WHAT THIS TASK INVOLVES: Wherever the word "kind" occurs in the lines below, copy the whole line.

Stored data
/-- An issue of a computed context meets a condition that is computed of it. -/
theorem exists_issues {form : Form} {P : Ctx → Prop} [DecidablePred P] (hs : i.sram = .clean) (h : (ready s i w).any (fun c =>
    legal (shapeRegs c.b.shape) form w && !waitsOperand s c.core c.slot c.team c.g.lanes (formRegs form w) && decide (P c)) = true) :
    ∃ c, Issues i w (fun _ => form) s c ∧ P c := by
  cases hc : ready s i w with
  | none =>
    rw [hc] at h
    cases h
  | some c =>
    rw [hc, Option.any_some] at h
    simp only [Bool.and_eq_true, Bool.not_eq_true', decide_eq_true_eq] at h
    obtain ⟨⟨hlegal, hfree⟩, hP⟩ := h
    exact ⟨c, ⟨hs, hc, hlegal, hfree⟩, hP⟩

theorem crossed_store : ∃ c, Issues firstTeam (localWord 0 4) (fun _ => memForm .st (localWord 0 4)) crossed c ∧ Crossed .st (localWord 0 4) crossed c := by
  unfold Crossed
  exact exists_issues rfl (by decide)

theorem crossed_load : ∃ c, Issues firstTeam (localWord 4 0) (fun _ => memForm .ld (localWord 4 0)) crossed c ∧ Crossed .ld (localWord 4 0) crossed c := by
  unfold Crossed
  exact exists_issues rfl (by decide)

theorem crossed_ids : ∀ b ∈ crossed.accs, b.id < crossed.nextAcc := by decide

/-! ## The obligations -/

theorem retired_accs (c : Ctx) (u : State) : (retired c u).accs = u.accs := by
  obtain ⟨_, h⟩ := modTeam_cases c.core c.slot c.team settleTeam u
  rw [retired, h]

/-- A crossed access stays in flight: the answer holds one access more than the state before it. -/
theorem crossed_stays {kind : MemKind} {k : Issue → IWord → Instr} (hexec : ∀ i w s, exec (k i w) s = answer s (memAccess kind i w s))
    (h : Issues i w (fun _ => memForm kind w) s c) (hids : ∀ b ∈ s.accs, b.id < s.nextAcc) (hx : Crossed kind w s c) :
    ∃ t, exec (k i w) s = .next t ∧ t.accs.length = s.accs.length + 1 := by
  obtain ⟨_, rfl, _⟩ := ready_spec s i w c h.2.1
  obtain ⟨hon, hok, _, _, _, hbehind⟩ := hx
  have hu := memAccess_legal h hok
  rw [if_neg hon, startAccess_behind (c := past w c) hids hbehind] at hu
  refine ⟨_, (hexec i w c.s).trans (answer_memAccess h hu (put_pending ..) (put_pins ..)), ?_⟩
  rw [retired_accs, inFlight, List.length_append]
  rfl

/-- What an access that is performed at issue leaves holds no access more. -/
theorem not_performed {kind : MemKind} {k : Issue → IWord → Instr} (hexec : ∀ i w s, exec (k i w) s = answer s (memAccess kind i w s))
    (h : Issues i w (fun _ => memForm kind w) s c) (hids : ∀ b ∈ s.accs, b.id < s.nextAcc) (hx : Crossed kind w s c) {u : State}
    (hu : u.accs = s.accs) : exec (k i w) s ≠ .next (retired c u) := by
  obtain ⟨t, ht, hlen⟩ := crossed_stays hexec h hids hx
  intro hsaid
  cases ht.symm.trans hsaid
  rw [retired_accs, hu] at hlen
  omega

REPLY TO THE EXERCISE:
theorem crossed_stays {kind : MemKind} {k : Issue → IWord → Instr} (hexec : ∀ i w s, exec (k i w) s = answer s (memAccess kind i w s))
    (h : Issues i w (fun _ => memForm kind w) s c) (hids : ∀ b ∈ s.accs, b.id < s.nextAcc) (hx : Crossed kind w s c) :
theorem not_performed {kind : MemKind} {k : Issue → IWord → Instr} (hexec : ∀ i w s, exec (k i w) s = answer s (memAccess kind i w s))
    (h : Issues i w (fun _ => memForm kind w) s c) (hids : ∀ b ∈ s.accs, b.id < s.nextAcc) (hx : Crossed kind w s c) {u : State}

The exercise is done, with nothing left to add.